**INPUT DATA:**
-- ==== Sys2Proof/Decode.lean ====
section
/-! DEFINITION. The opcode map, the decoder, the encoder and the assembler's pseudo-instructions
(spec/30_encoding.md). Decoding looks at the opcode byte alone to tell which command an entry is (R91); an entry
whose opcode is unassigned is rejected by name here, and the walker's step then ignores it (R110, R128). -/

namespace Sys2Proof

/-- The opcode map of R96: the one table of numbers. -/
def Opcode.code : Opcode → BitVec 8
  | .noop => 0x00#8
  | .vtx => 0x01#8
  | .tri1 => 0x05#8
  | .tri2 => 0x06#8
  | .quad => 0x07#8
  | .texture => 0xD7#8
  | .popmtx => 0xD8#8
  | .mtx => 0xDA#8
  | .dl => 0xDE#8
  | .endList => 0xDF#8
  | .spnoop => 0xE0#8
  | .rdphalf1 => 0xE1#8
  | .texrect => 0xE4#8
  | .texrectm => 0xE5#8
  | .loadsync => 0xE6#8
  | .pipesync => 0xE7#8
  | .tilesync => 0xE8#8
  | .fullsync => 0xE9#8
  | .loadtlut => 0xF0#8
  | .rdphalf2 => 0xF1#8
  | .settilesize => 0xF2#8
  | .loadblock => 0xF3#8
  | .loadtile => 0xF4#8
  | .settile => 0xF5#8
  | .fillrect => 0xF6#8
  | .setfillcolor => 0xF7#8
  | .setprimcolor => 0xFA#8
  | .setenvcolor => 0xFB#8
  | .settimg => 0xFD#8

/-- The 29 assigned opcodes in the table's order. -/
def Opcode.all : List Opcode :=
  [.noop, .vtx, .tri1, .tri2, .quad, .texture, .popmtx, .mtx, .dl, .endList, .spnoop, .rdphalf1,
   .texrect, .texrectm, .loadsync, .pipesync, .tilesync, .fullsync, .loadtlut, .rdphalf2,
   .settilesize, .loadblock, .loadtile, .settile, .fillrect, .setfillcolor, .setprimcolor,
   .setenvcolor, .settimg]

/-- The opcode a byte is, if it is one of the 29 (R91, R96). -/
def Opcode.ofCode (c : BitVec 8) : Option Opcode :=
  Opcode.all.find? fun o => o.code == c

/-- Why the decoder rejects bytes. -/
inductive DecodeError where
  /-- Fewer than the 8 bytes of an entry (R90). -/
  | truncated (n : Nat)
  /-- One of the 227 unassigned opcodes (R110). -/
  | unassigned (op : BitVec 8)
deriving DecidableEq, Repr

/-- The `n` bits of a word from bit `lo` upward: `w[lo+n-1:lo]` (R8). -/
def field (w : Word) (lo n : Nat) : BitVec n := w.extractLsb' lo n

/-- The operands of a command of opcode `o` (R97 to R109). -/
def decodeFields (o : Opcode) (w0 w1 : Word) : Instr :=
  match o with
  | .noop => .noop
  | .vtx => .vtx (field w0 12 8) (field w0 1 7) w1
  | .tri1 => .tri1 (field w0 16 8) (field w0 8 8) (field w0 0 8)
  | .tri2 => .tri2 (field w0 16 8) (field w0 8 8) (field w0 0 8) (field w1 16 8) (field w1 8 8) (field w1 0 8)
  | .quad => .quad (field w0 16 8) (field w0 8 8) (field w0 0 8) (field w1 16 8) (field w1 8 8) (field w1 0 8)
  | .texture => .texture (field w1 16 16) (field w1 0 16)
  | .popmtx => .popmtx
  | .mtx => .mtx (field w0 2 1) (field w0 1 1) (field w0 0 1) w1
  | .dl => .dl (field w0 16 1) w1
  | .endList => .endList
  | .spnoop => .spnoop
  | .rdphalf1 => .rdphalf1 w1
  | .texrect => .texrect (field w0 12 12) (field w0 0 12) (field w1 24 3) (field w1 12 12) (field w1 0 12)
  | .texrectm => .texrectm (field w0 12 12) (field w0 0 12) (field w1 24 3) (field w1 12 12) (field w1 0 12)
  | .loadsync => .loadsync
  | .pipesync => .pipesync
  | .tilesync => .tilesync
  | .fullsync => .fullsync
  | .loadtlut => .loadtlut (field w1 24 3) (field w1 14 10)
  | .rdphalf2 => .rdphalf2 w1
  | .settilesize => .settilesize (field w0 12 12) (field w0 0 12) (field w1 24 3) (field w1 12 12) (field w1 0 12)
  | .loadblock => .loadblock (field w0 12 12) (field w0 0 12) (field w1 24 3) (field w1 12 12) (field w1 0 12)
  | .loadtile => .loadtile (field w0 12 12) (field w0 0 12) (field w1 24 3) (field w1 12 12) (field w1 0 12)
  | .settile =>
    .settile (field w0 21 3) (field w0 19 2) (field w0 9 9) (field w0 0 9) (field w1 24 3) (field w1 20 4)
      (field w1 18 2) (field w1 14 4) (field w1 10 4) (field w1 8 2) (field w1 4 4) (field w1 0 4)
  | .fillrect => .fillrect (field w0 12 12) (field w0 0 12) (field w1 12 12) (field w1 0 12)
  | .setfillcolor => .setfillcolor w1
  | .setprimcolor => .setprimcolor (field w1 24 8) (field w1 16 8) (field w1 8 8) (field w1 0 8)
  | .setenvcolor => .setenvcolor (field w1 24 8) (field w1 16 8) (field w1 8 8) (field w1 0 8)
  | .settimg => .settimg (field w0 21 3) (field w0 19 2) (field w0 0 12) w1

/-- Decode one entry from its two words (R90, R91). -/
def decodeEntry (w0 w1 : Word) : Except DecodeError Instr :=
  match Opcode.ofCode (field w0 24 8) with
  | some o => .ok (decodeFields o w0 w1)
  | none => .error (.unassigned (field w0 24 8))

/-- A value put into a word from bit `lo` upward: `v << lo` (R8, R114). -/
def put {n : Nat} (v : BitVec n) (lo : Nat) : Word := v.setWidth 32 <<< lo

/-- Four bytes as a word, the first the most significant (R64). -/
def wordOfBytes (b0 b1 b2 b3 : Byte) : Word := put b0 24 ||| put b1 16 ||| put b2 8 ||| put b3 0

/-- The decoder: an instruction from the bytes of the stream at the cursor, or a rejection by name. It looks at the
first 8 bytes; the continuation entries of TEXRECT and TEXRECTM are not decoded (R92). -/
def decode : List Byte → Except DecodeError Instr
  | b0 :: b1 :: b2 :: b3 :: b4 :: b5 :: b6 :: b7 :: _ => decodeEntry (wordOfBytes b0 b1 b2 b3) (wordOfBytes b4 b5 b6 b7)
  | bs => .error (.truncated bs.length)

/-- The two coordinates of format T in the low 24 bits of a word (R94). -/
def pair (a b : BitVec 12) : Word := put a 12 ||| put b 0

/-- The three byte-offsets of format V in the low 24 bits of a word (R95). -/
def triple (i0 i1 i2 : BitVec 8) : Word := put i0 16 ||| put i1 8 ||| put i2 0

/-- The four channels of a colour command (R109). -/
def channels (r g b a : BitVec 8) : Word := put r 24 ||| put g 16 ||| put b 8 ||| put a 0

/-- The first word of a command without its opcode byte (R97 to R109, R114). -/
def encodeParams : Instr → Word
  | .vtx n e _ => put n 12 ||| put e 1
  | .tri1 i0 i1 i2 => triple i0 i1 i2
  | .tri2 i0 i1 i2 _ _ _ => triple i0 i1 i2
  | .quad i0 i1 i2 _ _ _ => triple i0 i1 i2
  | .mtx j l p _ => put j 2 ||| put l 1 ||| put p 0
  | .dl j _ => put j 16
  | .texrect lrx lry _ _ _ => pair lrx lry
  | .texrectm lrx lry _ _ _ => pair lrx lry
  | .settilesize uls ult _ _ _ => pair uls ult
  | .loadblock uls ult _ _ _ => pair uls ult
  | .loadtile uls ult _ _ _ => pair uls ult
  | .settile fmt siz line tmem _ _ _ _ _ _ _ _ => put fmt 21 ||| put siz 19 ||| put line 9 ||| put tmem 0
  | .fillrect lrx lry _ _ => pair lrx lry
  | .settimg fmt siz wm1 _ => put fmt 21 ||| put siz 19 ||| put wm1 0
  | .noop | .popmtx | .endList | .spnoop | .loadsync | .pipesync | .tilesync | .fullsync => 0#32
  | .texture _ _ | .rdphalf1 _ | .rdphalf2 _ | .setfillcolor _ | .setprimcolor _ _ _ _ | .setenvcolor _ _ _ _ => 0#32
  | .loadtlut _ _ => 0#32

/-- The second word of a command (R97 to R109, R114). -/
def encodeW1 : Instr → Word
  | .vtx _ _ addr => addr
  | .tri1 _ _ _ => 0#32
  | .tri2 _ _ _ i3 i4 i5 => triple i3 i4 i5
  | .quad _ _ _ i3 i4 i5 => triple i3 i4 i5
  | .texture scS scT => put scS 16 ||| put scT 0
  | .mtx _ _ _ addr => addr
  | .dl _ addr => addr
  | .rdphalf1 data => data
  | .rdphalf2 data => data
  | .texrect _ _ tile ulx uly => put tile 24 ||| pair ulx uly
  | .texrectm _ _ tile ulx uly => put tile 24 ||| pair ulx uly
  | .loadtlut tile cnt => put tile 24 ||| put cnt 14
  | .settilesize _ _ tile lrs lrt => put tile 24 ||| pair lrs lrt
  | .loadblock _ _ tile lrs dxt => put tile 24 ||| pair lrs dxt
  | .loadtile _ _ tile lrs lrt => put tile 24 ||| pair lrs lrt
  | .settile _ _ _ _ tile palette cmt maskt shiftt cms masks shifts =>
    put tile 24 ||| put palette 20 ||| put cmt 18 ||| put maskt 14 ||| put shiftt 10 ||| put cms 8 ||| put masks 4 |||
      put shifts 0
  | .fillrect _ _ ulx uly => pair ulx uly
  | .setfillcolor fill => fill
  | .setprimcolor r g b a => channels r g b a
  | .setenvcolor r g b a => channels r g b a
  | .settimg _ _ _ addr => addr
  | .noop | .popmtx | .endList | .spnoop | .loadsync | .pipesync | .tilesync | .fullsync => 0#32

/-- The encoder: the two words of a command, with 0 in every ignored bit (R97 to R109, R114). -/
def encode (i : Instr) : Word × Word := (put i.opcode.code 24 ||| encodeParams i, encodeW1 i)

/-- A word as the four bytes memory holds it in, most significant first (R64). -/
def wordBytes (w : Word) : List Byte :=
  [field w 24 8, field w 16 8, field w 8 8, field w 0 8]

/-- The 8 bytes of an entry (R66). -/
def encodeBytes (i : Instr) : List Byte :=
  wordBytes (encode i).1 ++ wordBytes (encode i).2

/-- Two words as the 64-bit value `cmd = w0 ∥ w1` (R8). -/
def joinWords (w0 w1 : Word) : BitVec 64 := (w0.setWidth 64 <<< 32) ||| w1.setWidth 64

/-- The 64-bit value `cmd` of an entry, which spec/opcode_table.json numbers (R8). -/
def encodeCmd (i : Instr) : BitVec 64 := joinWords (encode i).1 (encode i).2

/-- The 8 bytes of an entry given as `cmd` (R8, R66). -/
def cmdBytes (cmd : BitVec 64) : List Byte :=
  wordBytes (cmd.extractLsb' 32 32) ++ wordBytes (cmd.extractLsb' 0 32)

/-- The entry whose bits are `w`, numbered as spec/opcode_table.json numbers them: bit 63 is the top bit of `w0` and
bit 0 the low bit of `w1`, the table's "one word" being the 64-bit `cmd` (notes/assumptions/9.md). Bits from `nbits`
upward are 0. -/
def cmdOfTable (nbits w : Nat) : BitVec 64 := BitVec.ofNat 64 (w % 2 ^ nbits)

/-- What the decoder reads from the instruction whose bits are `w`, laid out in memory with the two zero continuation
entries the longest command takes. -/
def decodeTableWord (nbits w : Nat) : Option Instr :=
  match decode (cmdBytes (cmdOfTable nbits w) ++ List.replicate 16 0#8) with
  | .ok i => some i
  | .error _ => none

/-! Pseudo-instructions (R115). -/

/-- `CALL addr`. -/
def asmCall (addr : Addr) : Instr := .dl 0#1 addr

/-- `JUMP addr`. -/
def asmJump (addr : Addr) : Instr := .dl 1#1 addr

/-- `TRI1v a, b, c`, with cache indices. -/
def asmTri1v (a b c : BitVec 7) : Instr := .tri1 (a.setWidth 8 <<< 1) (b.setWidth 8 <<< 1) (c.setWidth 8 <<< 1)

/-- `TEXRECT3`: a TEXRECT and its two tagged continuation entries. -/
def asmTexrect3 (tile : BitVec 3) (ulx uly lrx lry : BitVec 12) (s t dsdx dtdy : BitVec 16) : List Instr :=
  [.texrect lrx lry tile ulx uly, .rdphalf1 (put s 16 ||| put t 0), .rdphalf2 (put dsdx 16 ||| put dtdy 0)]

end Sys2Proof
end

**EXERCISE:** Return only the part of the records above that opens with the line containing "12) (field w1 12" and closes with the line containing "v.setWidth 32 <<< lo", ends included.

**RESULT OF THIS TASK:**
  | .fillrect => .fillrect (field w0 12 12) (field w0 0 12) (field w1 12 12) (field w1 0 12)
  | .setfillcolor => .setfillcolor w1
  | .setprimcolor => .setprimcolor (field w1 24 8) (field w1 16 8) (field w1 8 8) (field w1 0 8)
  | .setenvcolor => .setenvcolor (field w1 24 8) (field w1 16 8) (field w1 8 8) (field w1 0 8)
  | .settimg => .settimg (field w0 21 3) (field w0 19 2) (field w0 0 12) w1

/-- Decode one entry from its two words (R90, R91). -/
def decodeEntry (w0 w1 : Word) : Except DecodeError Instr :=
  match Opcode.ofCode (field w0 24 8) with
  | some o => .ok (decodeFields o w0 w1)
  | none => .error (.unassigned (field w0 24 8))

/-- A value put into a word from bit `lo` upward: `v << lo` (R8, R114). -/
def put {n : Nat} (v : BitVec n) (lo : Nat) : Word := v.setWidth 32 <<< lo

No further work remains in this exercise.